__Activity__. Report each line of the listing that carries the word "lean".

(Provided information begins)

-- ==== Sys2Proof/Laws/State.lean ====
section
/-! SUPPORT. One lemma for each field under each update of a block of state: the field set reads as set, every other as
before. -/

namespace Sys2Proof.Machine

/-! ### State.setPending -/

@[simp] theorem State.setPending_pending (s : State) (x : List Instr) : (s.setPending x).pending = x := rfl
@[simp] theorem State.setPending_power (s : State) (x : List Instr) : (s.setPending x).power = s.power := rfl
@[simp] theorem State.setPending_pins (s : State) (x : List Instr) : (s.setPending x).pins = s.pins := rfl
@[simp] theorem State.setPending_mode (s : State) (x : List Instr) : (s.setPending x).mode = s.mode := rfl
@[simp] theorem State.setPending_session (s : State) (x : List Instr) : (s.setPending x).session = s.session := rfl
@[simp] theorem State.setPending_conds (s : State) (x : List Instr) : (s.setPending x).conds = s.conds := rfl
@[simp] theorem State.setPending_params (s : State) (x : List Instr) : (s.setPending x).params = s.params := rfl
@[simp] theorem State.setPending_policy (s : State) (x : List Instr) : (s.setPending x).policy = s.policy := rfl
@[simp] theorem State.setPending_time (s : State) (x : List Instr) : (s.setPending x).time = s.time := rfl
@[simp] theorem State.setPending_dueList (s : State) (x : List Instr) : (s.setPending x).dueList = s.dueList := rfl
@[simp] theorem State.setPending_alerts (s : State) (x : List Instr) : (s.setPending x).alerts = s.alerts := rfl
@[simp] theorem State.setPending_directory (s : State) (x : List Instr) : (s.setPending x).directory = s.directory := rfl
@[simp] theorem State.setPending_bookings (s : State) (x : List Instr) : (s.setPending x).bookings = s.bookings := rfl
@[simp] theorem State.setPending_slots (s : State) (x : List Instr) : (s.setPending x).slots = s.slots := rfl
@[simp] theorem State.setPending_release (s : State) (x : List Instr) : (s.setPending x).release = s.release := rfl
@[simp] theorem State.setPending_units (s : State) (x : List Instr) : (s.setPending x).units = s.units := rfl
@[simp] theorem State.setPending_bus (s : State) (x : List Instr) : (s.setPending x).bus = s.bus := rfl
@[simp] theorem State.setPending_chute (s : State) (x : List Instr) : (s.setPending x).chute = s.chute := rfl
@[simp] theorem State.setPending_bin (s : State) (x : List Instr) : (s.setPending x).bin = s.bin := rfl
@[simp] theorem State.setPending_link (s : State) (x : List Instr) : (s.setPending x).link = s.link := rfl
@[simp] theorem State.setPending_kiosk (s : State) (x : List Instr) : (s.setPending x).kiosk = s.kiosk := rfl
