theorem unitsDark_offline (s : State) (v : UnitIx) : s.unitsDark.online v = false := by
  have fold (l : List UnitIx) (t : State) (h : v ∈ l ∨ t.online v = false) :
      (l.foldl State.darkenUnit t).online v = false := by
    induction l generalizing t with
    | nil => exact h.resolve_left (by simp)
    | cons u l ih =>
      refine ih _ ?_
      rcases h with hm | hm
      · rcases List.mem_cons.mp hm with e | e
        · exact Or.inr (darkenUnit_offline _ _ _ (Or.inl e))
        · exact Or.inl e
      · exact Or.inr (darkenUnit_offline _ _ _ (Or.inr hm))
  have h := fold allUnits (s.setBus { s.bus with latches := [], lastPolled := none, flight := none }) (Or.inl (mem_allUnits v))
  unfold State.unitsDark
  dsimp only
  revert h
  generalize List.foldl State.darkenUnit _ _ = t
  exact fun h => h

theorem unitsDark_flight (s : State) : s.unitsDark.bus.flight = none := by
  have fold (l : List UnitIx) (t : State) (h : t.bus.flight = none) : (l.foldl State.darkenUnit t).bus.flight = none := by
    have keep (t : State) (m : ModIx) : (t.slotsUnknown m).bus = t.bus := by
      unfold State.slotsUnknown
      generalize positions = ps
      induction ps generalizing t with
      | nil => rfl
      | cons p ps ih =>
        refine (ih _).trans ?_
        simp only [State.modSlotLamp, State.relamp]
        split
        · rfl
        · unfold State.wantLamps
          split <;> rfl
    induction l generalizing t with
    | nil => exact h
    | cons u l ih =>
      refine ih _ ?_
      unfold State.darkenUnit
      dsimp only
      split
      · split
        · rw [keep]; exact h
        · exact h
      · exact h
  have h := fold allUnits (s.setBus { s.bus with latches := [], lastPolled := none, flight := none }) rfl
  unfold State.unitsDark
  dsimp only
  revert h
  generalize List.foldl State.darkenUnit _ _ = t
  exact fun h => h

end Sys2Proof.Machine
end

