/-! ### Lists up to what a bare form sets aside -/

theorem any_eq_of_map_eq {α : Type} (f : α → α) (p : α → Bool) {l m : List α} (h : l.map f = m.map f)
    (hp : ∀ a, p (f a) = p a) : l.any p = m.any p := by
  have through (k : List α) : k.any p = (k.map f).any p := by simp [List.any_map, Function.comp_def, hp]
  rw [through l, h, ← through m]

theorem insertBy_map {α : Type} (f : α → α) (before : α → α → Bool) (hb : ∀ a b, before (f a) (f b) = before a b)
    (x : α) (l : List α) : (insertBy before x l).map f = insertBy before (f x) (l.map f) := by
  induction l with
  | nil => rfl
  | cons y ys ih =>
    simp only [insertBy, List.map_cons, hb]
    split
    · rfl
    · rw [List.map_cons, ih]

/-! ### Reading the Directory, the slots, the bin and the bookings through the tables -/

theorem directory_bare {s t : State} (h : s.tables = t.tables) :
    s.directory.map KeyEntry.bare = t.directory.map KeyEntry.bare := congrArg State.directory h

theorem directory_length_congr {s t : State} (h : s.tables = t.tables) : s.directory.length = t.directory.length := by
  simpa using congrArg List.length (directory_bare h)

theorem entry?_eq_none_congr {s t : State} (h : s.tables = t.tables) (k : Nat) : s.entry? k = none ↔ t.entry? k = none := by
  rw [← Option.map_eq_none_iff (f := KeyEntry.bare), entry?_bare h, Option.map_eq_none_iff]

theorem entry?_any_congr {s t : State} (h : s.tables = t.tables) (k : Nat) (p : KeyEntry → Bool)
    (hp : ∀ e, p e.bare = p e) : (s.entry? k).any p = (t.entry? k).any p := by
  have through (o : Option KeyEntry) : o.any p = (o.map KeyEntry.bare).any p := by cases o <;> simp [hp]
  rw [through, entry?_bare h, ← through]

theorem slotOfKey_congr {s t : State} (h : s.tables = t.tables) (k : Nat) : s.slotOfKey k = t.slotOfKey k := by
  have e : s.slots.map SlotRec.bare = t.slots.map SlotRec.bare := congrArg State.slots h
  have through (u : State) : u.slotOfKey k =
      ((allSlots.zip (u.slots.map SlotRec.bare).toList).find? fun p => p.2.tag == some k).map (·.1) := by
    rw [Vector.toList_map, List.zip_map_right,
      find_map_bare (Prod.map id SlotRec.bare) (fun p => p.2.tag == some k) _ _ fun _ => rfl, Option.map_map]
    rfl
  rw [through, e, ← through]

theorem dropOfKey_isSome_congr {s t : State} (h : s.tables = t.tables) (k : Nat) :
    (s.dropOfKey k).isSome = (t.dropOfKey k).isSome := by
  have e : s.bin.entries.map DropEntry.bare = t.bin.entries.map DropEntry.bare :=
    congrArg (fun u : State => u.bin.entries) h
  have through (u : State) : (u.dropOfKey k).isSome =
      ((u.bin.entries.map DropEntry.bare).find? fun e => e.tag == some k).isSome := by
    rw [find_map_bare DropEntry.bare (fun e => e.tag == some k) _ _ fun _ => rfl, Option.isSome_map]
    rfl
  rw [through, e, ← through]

(Provided information ends)
(Provided information begins)

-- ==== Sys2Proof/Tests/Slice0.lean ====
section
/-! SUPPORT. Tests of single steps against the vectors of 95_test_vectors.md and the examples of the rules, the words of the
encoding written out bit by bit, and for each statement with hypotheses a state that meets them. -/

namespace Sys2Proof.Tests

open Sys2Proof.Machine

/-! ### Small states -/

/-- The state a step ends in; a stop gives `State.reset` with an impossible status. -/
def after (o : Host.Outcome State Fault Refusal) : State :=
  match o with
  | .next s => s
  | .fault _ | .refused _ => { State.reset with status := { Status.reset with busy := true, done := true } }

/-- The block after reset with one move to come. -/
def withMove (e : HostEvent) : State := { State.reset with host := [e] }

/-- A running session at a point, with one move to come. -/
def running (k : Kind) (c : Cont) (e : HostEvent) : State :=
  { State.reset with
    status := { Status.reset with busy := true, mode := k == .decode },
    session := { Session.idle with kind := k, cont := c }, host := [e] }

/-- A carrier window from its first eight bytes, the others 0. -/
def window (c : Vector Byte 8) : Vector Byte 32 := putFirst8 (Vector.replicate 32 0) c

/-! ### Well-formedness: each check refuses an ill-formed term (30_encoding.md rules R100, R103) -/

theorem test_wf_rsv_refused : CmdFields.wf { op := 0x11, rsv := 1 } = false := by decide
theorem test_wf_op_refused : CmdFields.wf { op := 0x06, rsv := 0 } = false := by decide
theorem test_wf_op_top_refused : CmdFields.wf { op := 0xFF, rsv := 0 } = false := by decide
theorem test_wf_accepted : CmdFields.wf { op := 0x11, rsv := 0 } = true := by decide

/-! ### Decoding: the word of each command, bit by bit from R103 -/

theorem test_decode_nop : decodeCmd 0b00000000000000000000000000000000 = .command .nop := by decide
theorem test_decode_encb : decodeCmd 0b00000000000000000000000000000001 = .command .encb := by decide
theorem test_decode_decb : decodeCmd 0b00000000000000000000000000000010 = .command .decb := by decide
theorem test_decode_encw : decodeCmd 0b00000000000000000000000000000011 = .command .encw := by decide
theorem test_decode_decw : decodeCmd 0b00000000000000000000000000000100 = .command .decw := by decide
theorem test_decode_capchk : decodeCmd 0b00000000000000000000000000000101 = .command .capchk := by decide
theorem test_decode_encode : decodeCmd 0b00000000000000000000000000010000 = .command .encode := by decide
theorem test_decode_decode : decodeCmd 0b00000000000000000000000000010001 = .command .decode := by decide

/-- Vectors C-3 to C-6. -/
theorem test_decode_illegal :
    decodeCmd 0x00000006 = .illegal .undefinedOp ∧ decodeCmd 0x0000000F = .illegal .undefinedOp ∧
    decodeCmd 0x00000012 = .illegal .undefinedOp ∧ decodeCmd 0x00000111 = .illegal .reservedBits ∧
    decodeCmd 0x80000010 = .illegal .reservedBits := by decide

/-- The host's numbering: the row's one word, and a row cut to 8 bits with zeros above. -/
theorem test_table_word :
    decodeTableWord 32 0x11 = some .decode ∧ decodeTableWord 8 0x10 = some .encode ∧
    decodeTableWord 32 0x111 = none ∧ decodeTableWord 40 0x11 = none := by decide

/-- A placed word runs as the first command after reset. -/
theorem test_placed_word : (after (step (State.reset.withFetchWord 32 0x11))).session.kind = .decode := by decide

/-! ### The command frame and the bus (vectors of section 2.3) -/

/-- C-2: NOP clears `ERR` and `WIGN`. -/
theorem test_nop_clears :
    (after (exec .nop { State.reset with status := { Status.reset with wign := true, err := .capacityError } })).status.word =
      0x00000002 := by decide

(Provided information ends)

__Task answer__.
-- ==== Sys2Proof/Laws/State.lean ====
-- ==== Sys2Proof/Tests/Slice0.lean ====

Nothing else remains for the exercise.